-- ==== Sys2Proof/Machine/FrameAssembler.lean ====
section
/-! DEFINITION. The Frame Assembler operations (41_frame_assembler.md R100 to R107). -/

namespace Sys2Proof.Machine

/-- FA.INIT (R100). -/
def execFaInit (s : State) : StepResult := .next s.initAttempt

/-- FA.CHKSTART (R101): four header bytes present, both start markers right. -/
def execFaChkstart (s : State) : StepResult :=
  need .frameOff s.frameOff fun f =>
  if remaining s f < headerIntroLength then abort s (.framing .truncated) (.frameOff f)
  else
    memReadByte .raw s.raw (f + start1Offset) fun start1 =>
    memReadByte .raw s.raw (f + start2Offset) fun start2 =>
    if start1 ≠ startMarker ∨ start2 ≠ startMarker then abort s (.framing .badStartMarker) (.frameOff f)
    else .next { s with phase := .faChklen }

/-- FA.CHKLEN (R102): the two length bytes are equal. -/
def execFaChklen (s : State) : StepResult :=
  need .frameOff s.frameOff fun f =>
  memReadByte .raw s.raw (f + len1Offset) fun len1 =>
  memReadByte .raw s.raw (f + len2Offset) fun len2 =>
  if len1 ≠ len2 then abort s (.framing .lengthMismatch) (.frameOff f)
  else .next { s with phase := .faChksize }

/-- FA.CHKSIZE (R103): L from the length byte, then the document's test L + 3 and the bounds test L + 6
(90_conflicts.md C2). -/
def execFaChksize (s : State) : StepResult :=
  need .frameOff s.frameOff fun f =>
  memReadByte .raw s.raw (f + len1Offset) fun len =>
  if remaining s f < len.toNat + sizeSlack then abort s (.framing .truncated) (.frameOff f)
  else if remaining s f < frameSize len then abort s (.framing .truncated) (.frameOff f)
  else .next { s with l := some len, phase := .faChkstop }

/-- FA.CHKSTOP (R104): the stop byte; the checksum follows only where CHECKSUM_VERIFY = 1. -/
def execFaChkstop (s : State) : StepResult :=
  need .frameOff s.frameOff fun f =>
  need .l s.l fun len =>
  memReadByte .raw s.raw (stopOffset f len) fun stop =>
  if stop ≠ stopMarker then abort s (.framing .badStopMarker) (.frameOff f)
  else .next { s with phase := if s.params.checksumVerify then .faChksum else .faAppend }

/-- FA.CHKSUM (R105): the sum modulo 256 of the L bytes after the second start marker. Only an instance with
CHECKSUM_VERIFY = 1 ever has PHASE at FA_CHKSUM (log 11). -/
def execFaChksum (s : State) : StepResult :=
  need .frameOff s.frameOff fun f =>
  need .l s.l fun len =>
  memRead .raw s.raw (bodyOffset f) len.toNat fun body =>
  memReadByte .raw s.raw (checksumOffset f len) fun checksum =>
  if byteSum body ≠ checksum then abort s (.framing .badChecksum) (.frameOff f)
  else .next { s with phase := .faAppend }

/-- FA.APPEND (R106): the payload slice to the end of CT; a frame too short for its control-information bytes is
Truncated (92_eei_decisions.md D7). -/
def execFaAppend (s : State) : StepResult :=
  need .frameOff s.frameOff fun f =>
  need .l s.l fun len =>
  if len.toNat < s.params.nCi.val then abort s (.framing .truncated) (.frameOff f)
  else
    need .ct s.ct fun ct =>
    memRead .raw s.raw (payloadOffset s.params f) (payloadLength s.params len) fun slice =>
    .next { s with ct := some (Memory.append ct slice), phase := .faAdvance }

/-- FA.ADVANCE (R107): to the next frame, or to the header parser where RAW is used up. -/
def execFaAdvance (s : State) : StepResult :=
  need .frameOff s.frameOff fun f =>
  need .l s.l fun len =>
  .next { s with
    frameOff := some (f + frameSize len)
    phase := if f + frameSize len ≥ s.rawLen then .shChkmin else .faChkstart }

end Sys2Proof.Machine
end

Assignment - Return, without any change, the lines from the one holding "used up. -/" through the end of the listing, and only those.

The completed task -
/-- FA.ADVANCE (R107): to the next frame, or to the header parser where RAW is used up. -/
def execFaAdvance (s : State) : StepResult :=
  need .frameOff s.frameOff fun f =>
  need .l s.l fun len =>
  .next { s with
    frameOff := some (f + frameSize len)
    phase := if f + frameSize len ≥ s.rawLen then .shChkmin else .faChkstart }

end Sys2Proof.Machine
end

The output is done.